6. The structures of a lithium battery cell according to claim 1, further including a first adhesive and a second adhesive, wherein the first sealing area is sealed through the first adhesive, the second sealing area is sealed through the second adhesive, and the adhesive force of the second adhesive is smaller than that of the first adhesive.

7. The structures of a lithium battery cell according to claim 1, further including an additive, wherein the second sealing area is disposed with the additive; the first sealing area and the second sealing area are provided with the same combination means; the binding force of the second sealing area is smaller than that of the first sealing area through deposing an additive.

8. The structures of a lithium battery cell according to claim 1, wherein the side seal includes an inner-sealing edge neighboring the accommodating space and an outer-sealing edge in parallel with the inner-sealing edge; the second sealing area is extended from the inner-sealing edge to the outer-sealing edge.

9. The structures of a lithium battery cell according to claim 1, further including a sealing clamp, the sealing clamp being clamped at the second sealing area.

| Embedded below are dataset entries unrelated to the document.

-- ==== Sys2Proof/Machine/Motion.lean ====
section
/-! DEFINITION. Motion of the transports: servo frames (R150-R154), the 10 kHz tick (R206), Yo-yo's law and pauses (R198-R203),
MOT descriptors (R224-R229), armed starts (R227), standstill, supervision timers (R230), tension (R361). -/
namespace Sys2Proof.Machine

/-- Change Yo-yo's state of transport t. -/
def modYoyo (t : Tid) (f : Yoyo → Yoyo) (s : State) : State := modTp t (fun x => { x with yoyo := f x.yoyo }) s

/-! ### Positions (R153) -/

/-- The wrap-relative LPOS of a tape LPOS on wrap w. -/
def relPos (s : State) (t : Tid) (w : Nat) (tape : Int) : Int :=
  if w % 2 = 0 then tape - fld s (Reg.svBow0 t) Fld.svBow0Bow else fld s (Reg.svBow1 t) Fld.svBow1Bow - tape

/-- The tape LPOS of a position on wrap w. -/
def tapePos (s : State) (t : Tid) (w : Nat) (p : Int) : Int :=
  if w % 2 = 0 then fld s (Reg.svBow0 t) Fld.svBow0Bow + p else fld s (Reg.svBow1 t) Fld.svBow1Bow - p

/-- Tape LPOS as counted. -/
def tapeNow (s : State) (t : Tid) : Int := (tpOf s t).mot.lpCount.toNat

/-- SR10 takes a new wrap: SR8 is counted on it, and when the reels exchange their roles both reel loops take a FIRST transfer
at their next trigger (R223, R226, R228). -/
def setWrap (t : Tid) (w : Nat) (s : State) : State :=
  let old := (tpOf s t).mot.wrap
  let s := modMot t (fun m => { m with wrap := w, lpos := w32 (relPos s t w (tapeNow s t)) }) s
  if old % 2 = w % 2 then s
  else modLoop (4 * t.val) (fun p => { p with first := true }) (modLoop (4 * t.val + 1) (fun p => { p with first := true }) s)

/-! ### Speed sources (R96, R199, R225) -/

/-- F_t in bytes (R198): in the read direction the payload decoded in buffers that the slice holds and not yet decompressed, and the
decompressed bytes not yet delivered (log entry 44). -/
def fillBytes (s : State) (t : Tid) : Nat :=
  let x := tpOf s t
  if rcMode s t = 2 then x.yoyo.rdBytes + decodedFill s t else x.yoyo.hostBytes + x.yoyo.dsBytes

/-- The calibration speed of a band, mm/s (R123). -/
def calSpeed (b : Nat) : Nat := [3125, 4625, 6500, 8750].getD b 0

/-- The set-point of the transport's speed source, 0.1 mm/s (R96). -/
def sourceSpeed (s : State) (t : Tid) : Nat :=
  let x := tpOf s t
  match x.mot.cur with
  | some c =>
    if c.op = 2 then 10 * fld s (Reg.mcAccel t) Fld.mcAccelVloc else if c.op = 4 then 0
    else if c.op = 5 then 10 * calSpeed (fld s (Reg.rcCal t) Fld.rcCalPass) else x.yoyo.out
  | none => if x.mot.armed.isSome then 10 * x.mot.armVr else x.yoyo.out

/-- The measured velocity lies within LOCKTOL of the source and within the format's range (R96). -/
def lockFits (s : State) (t : Tid) : Bool :=
  let v := (tpOf s t).mot.vtape.natAbs
  let sp := sourceSpeed s t
  decide (0 < sp ∧ absDiff (10 * v) (16 * sp) * 400 ≤ 16 * sp * fld s (Reg.wlCfg t) Fld.wlCfgLocktol
    ∧ 40000 ≤ v ∧ v ≤ 16 * topSpeed (tpOf s t))

/-- SPEED_LOCK (R96). -/
def speedLockOp (t : Tid) (s : State) : State :=
  if lockFits s t then modWl t (fun w => { w with locked := true }) s else s

/-- WL's drivers turn off as the tape is commanded to stop or turn with no descriptor in progress (log entry 25). -/
def wlQuiet (t : Tid) (s : State) : State := modWl t wlOff s

/-! ### MOT descriptors (R224-R229) -/

/-- What every MOT descriptor meets first: a transport that is stopping or faulted ends it MOTION_FAULT; it waits while another
runs, and while a command of Puppeteer waits, which goes first (R22); while WL has a descriptor in progress a STOP, LOCATE or TURN waits
(R224). -/
def motRow (t : Tid) (op : Nat) (valid : State → Slot → Bool) (f : Slot → State → State) (s : State) : State :=
  onHead t 8 op 4 (fun y s =>
    let m := (tpOf s t).mot
    if m.st = .stopping ∨ m.st = .faulted then finish t 8 y.ticket stMotionFault 0 s
    else if m.cur.isSome ∨ m.pup ≠ [] then s
    else if !valid s y then reject t 8 y s
    else if op ≠ 1 ∧ m.st ≠ .released ∧ (tpOf s t).wl.cur.isSome then s
    else f y (takeDesc t 8 y.ticket s)) s

/-- Yo-yo takes a mode (R199): sp starts from the measured speed within VMIN-VMAX, or at the fixed speed. -/
def yoyoMode (t : Tid) (mode v : Nat) (s : State) : State :=
  let m := (tpOf s t).mot
  let lo := 10 * fld s (Reg.yyLim t) Fld.yyLimVmin
  let hi := 10 * fld s (Reg.yyLim t) Fld.yyLimVmax
  let start := (clampInt lo hi (openQuot (10 * m.vtape.natAbs) 16)).toNat
  modYoyo t (fun y => { y with
    on := true, sel := mode, stopT := 0, fixedV := if mode = 2 then v else y.fixedV, sp := if mode = 2 then 10 * v else start }) s

/-- MOT_SPEED (R224, R227). -/
def motSpeedOp (t : Tid) (s : State) : State :=
  motRow t 1 (fun s y =>
    let v := fieldB y.desc 64 32
    descFits y.desc 3 0xFFFFFFFF 0 0 && decide (descArg y.desc ≤ 2)
      && (descArg y.desc != 2 || decide (2500 ≤ v ∧ v ≤ topSpeed (tpOf s t))))
    (fun y s =>
      let s := yoyoMode t (descArg y.desc) (fieldB y.desc 64 32) s
      goArmed t (modMot t (fun m => { m with cur := some { MotCur.reset with ticket := some y.ticket, op := 1 } }) s)) s

/-- A wrap operand is below MC_NWRAP, and the transport has tension (R224). -/
def wrapFits (s : State) (t : Tid) (y : Slot) : Bool :=
  decide (descArg y.desc < fld s (Reg.mcNwrap t) Fld.mcNwrapNwrap ∧ (tpOf s t).mot.st ≠ .released)

/-- A pause ends as another motion command begins. -/
def dropPause (t : Tid) (s : State) : State := modYoyo t (fun y => { y with pause := 0, pauseEnd := false }) s

/-- MOT_LOCATE (R226). -/
def motLocateOp (t : Tid) (s : State) : State :=
  motRow t 2 (fun s y => descFits y.desc 0xFFFFFFFF 0xFFFFFFFF 0 0 && wrapFits s t y)
    (fun y s => wlQuiet t (dropPause t (modMot t
      (beginLocate { MotCur.reset with ticket := some y.ticket, wrap := descArg y.desc, target := partB y.desc 64 32 }) s))) s

/-- MOT_TURN (R228); an armed start is disarmed (log entry 25). -/
def motTurnOp (t : Tid) (s : State) : State :=
  motRow t 3 (fun s y => descFits y.desc 0xFFFFFFFF 0 0 0 && wrapFits s t y)
    (fun y s => wlQuiet t (dropPause t (modMot t (fun m => { m with
      cur := some { MotCur.reset with ticket := some y.ticket, op := 3, wrap := descArg y.desc, step := if m.still then 2 else 1 }
      armed := none, armGo := false, armMiss := 0, st := .turning }) s))) s

/-- MOT_STOP (R229). -/
def motStopOp (t : Tid) (s : State) : State :=
  motRow t 4 (fun _ y => descFits y.desc 0 0 0 0) (fun y s => beginStop t (some y.ticket) (wlQuiet t s)) s

/-! ### LOCATE (R226) -/

/-- d_run as MC_RUNUP shows it: set at the start of a locate's travel. -/
def setRunup (t : Tid) (s : State) : State :=
  setFld (Reg.mcRunup t) Fld.mcRunupFrames (runUp s t (startSpeed s t)) s

/-- The run-up position of a LOCATE as a tape LPOS. -/
def locateGoal (s : State) (t : Tid) (c : MotCur) : Int :=
  tapePos s t c.wrap (c.target.toInt - runUp s t (startSpeed s t))
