/-- The RC fields of a row, at each of its offsets: offset, lowest bit, width. -/
def rowCounters (r : RRow) : List (Nat × Nat × Nat) :=
  (rowOffs r.base r.dims).flatMap (fun o => (r.fields.filter (fun f => f.acc = .rc)).map (fun f => (o, f.lo, f.w)))

/-- Counters that a read does not clear; those of 64 bits stand at their lower register (R331). -/
def wideCounters : List (Nat × Nat × Nat) :=
  allT.flatMap (fun t => [(Reg.vfyCwpass t.val 0, 0, 64), (Reg.vfyCwfail t.val 0, 0, 64)])
    ++ [(Reg.czNstored 0, 0, 64), (Reg.czNstatic 0, 0, 64), (Reg.czNdyn 0, 0, 64), (Reg.czBin 0, 0, 64), (Reg.czBout 0, 0, 64),
      (Reg.ccHits 0, 0, 64), (Reg.ccMisses 0, 0, 64), (Reg.ccWbacks 0, 0, 64), (Reg.scrStat, 0, 16)]

/-- Every counter of the device, in the order of the snapshot (log entry 27). -/
def counterList : List (Nat × Nat × Nat) := regRows.flatMap rowCounters ++ wideCounters

/-- Registers of the fault log and telemetry block. -/
def readFault (s : State) (off : Nat) (v : W32) : W32 :=
  if off = Reg.fltStat then withFlds v [(Fld.fltStatHealth, health s), (Fld.fltStatNret, min 65535 s.flt.retired.length)]
  else if off = Reg.telCtrl then withFlds v [(Fld.telCtrlFreeze, 0), (Fld.telCtrlDone, s.tel.done.toNat), (Fld.telCtrlGen, s.tel.gen.toNat)]
  else if off = Reg.telStat then withFlds v [(Fld.telStatNcnt, counterList.length)]
  else v

/-- What the register at an offset shows; a read's own effects (R9, R10) come on top. -/
def regVal (s : State) (off : Nat) : W32 :=
  let v := reg s off
  if off < 0x100000 then readGlobal s off v
  else if off < 0x400000 then readHost s off v
  else if off < 0x410000 then readToybox s off v
  else if off < 0x600000 then readYoyo s (tid ((off - 0x410000) / 0x100)) off v
  else if off < 0x800000 then readCodec s off v
  else if off < 0x1000000 then readTransport s (tid ((off - 0x800000) / 0x100000)) off v
  else if off < 0x1800000 then readChiplet s off v
  else if off < 0x1A00000 then readMarionette s off v
  else if off < 0x1B00000 then readCache s off v
  else if off < 0x1C00000 then readMem s off v
  else if off < 0x1D00000 then readPower s off v
  else if off < 0x1E00000 then readFault s off v
  else readMailbox s off v

/-! ### Windows on memories -/

/-- A 32-bit word of a wider table: word o div 4 of entries of n words. -/
def tableWord (f : Nat → Nat) (o n : Nat) : W32 := halfOf (f (o / (4 * n))) (o % (4 * n) / 4)

/-- R58: registers, code and data of a sequencer. -/
def readSeqWindow (q : Seq) (o : Nat) : Option W32 :=
  if 0x1000 ≤ o ∧ o < 0x1100 then some (tableWord (fun i => if i = 0 then 0 else (q.g.get 0 i).toNat) (o - 0x1000) 2)
  else if 0x1100 ≤ o ∧ o < 0x1200 then some (tableWord (fun i => (q.d.get 0 i).toNat) (o - 0x1100) 8)
  else if 0x20000 ≤ o ∧ o < 0x30000 then some (BitVec.ofNat 32 (memLe q.code (o - 0x20000) 4))
  else if 0x30000 ≤ o ∧ o < 0x40000 then some (BitVec.ofNat 32 (memLe q.data (o - 0x30000) 4))
  else none

/-- The zone table, the presets and the latest calibration results (R124, R157, RC_CALRES). -/
def readRcWindow (r : RcT) (o : Nat) : Option W32 :=
  if 0x2000 ≤ o ∧ o < 0x3000 then some (BitVec.ofNat 32 (memLe r.calres (o - 0x2000) 4))
  else if 0x40000 ≤ o ∧ o < 0x50000 then some (r.zones.get 0 ((o - 0x40000) / 4))
  else if 0x50000 ≤ o ∧ o < 0x50800 then some (BitVec.ofNat 32 (memLe r.presets (o - 0x50000) 4))
  else none

/-- The tables of Marionette (R239); o from the start of its block. -/
def readMcWindow (s : State) (o : Nat) : Option W32 :=
  if 0x10000 ≤ o ∧ o < 0x18000 then
    let i := (o - 0x10000) / 8
    let p := getLoop s (i / 128)
    some (halfOf ((if i / 64 % 2 = 0 then p.coefA else p.coefB).get 0 (i % 64)).toNat (o / 4 % 2))
  else if 0x20000 ≤ o ∧ o < 0x24000 then
    let i := (o - 0x20000) / 8
    some (halfOf ((tpOf s (tid (i / 256))).mot.bandStore.get 0 (i % 256)).toNat (o / 4 % 2))
  else if 0x30000 ≤ o ∧ o < 0x32000 then
    let i := (o - 0x30000) / 4
    some ((getLoop s (i / 64)).words.get 0 (i % 64))
  else if 0x40000 ≤ o ∧ o < 0x50000 then
    let i := (o - 0x40000) / 4
    let m := (tpOf s (tid (i / 2048))).mot
    some ((if i / 1024 % 2 = 0 then m.binsA else m.binsB).get 0 (i % 1024))
  else if 0x60000 ≤ o ∧ o < 0x64000 then
    let i := (o - 0x60000) / 4
    some (BitVec.setWidth 32 ((tpOf s (tid (i / 512))).mot.wraps.get 0 (i % 512)))
  else if 0x80000 ≤ o ∧ o < 0xC0000 then some (tableWord (fun j => (s.mrn.capRecs.get 0 j).toNat) (o - 0x80000) 4)
  else if 0x100000 ≤ o ∧ o < 0x108000 then some (BitVec.ofNat 32 (memLe s.mrn.code (o - 0x100000) 4))
  else none

/-- A word of a window on a memory, where the offset lies in one. -/
def windowVal (s : State) (off : Nat) : Option W32 :=
  if 0x800000 ≤ off ∧ off < 0x1000000 then readSeqWindow (tpOf s (tid ((off - 0x800000) / 0x100000))).seq (off % 0x100000)
  else if 0x1000000 ≤ off ∧ off < 0x1800000 then
    let o := (off - 0x1000000) % 0x400000
    if o < 0x200000 then readRcWindow (tpOf s (tid (4 * ((off - 0x1000000) / 0x400000) + o / 0x80000))).rc (o % 0x80000) else none
  else if 0x1800000 ≤ off ∧ off < 0x1A00000 then readMcWindow s (off - 0x1800000)
  else none

end Sys2Proof.Machine
end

10. The structures of a lithium battery cell according to claim 1, further including a sealing clamp, the sealing clamp being a U-shaped clamp including two clamping clips opposite to each other and a bent plate connecting the two clamping clips; the two clamping clips are clipped at two sides of the second sealing area correspondingly, and the bent plate is located at an outer side of the fold-edge.

11. A manufacturing process of a lithium battery cell, comprising: a) providing a flexible pouch and two conductive tabs; b) folding the flexible pouch to form a bag body with a being sealed side, the being sealed side of the bag body including a first sealing area and a second sealing area; c) inserting the two conductive tabs in the being sealed side; and d) sealing the being sealed side with a combination means, and making a binding force of the seconding area smaller than that of the first sealing area.

12. The manufacturing process of a lithium battery cell according to claim 11, further including providing an additive, wherein the additive is disposed in the second sealing area; a binding force of the second sealing area is smaller than that of the first sealing area through deposing an additive.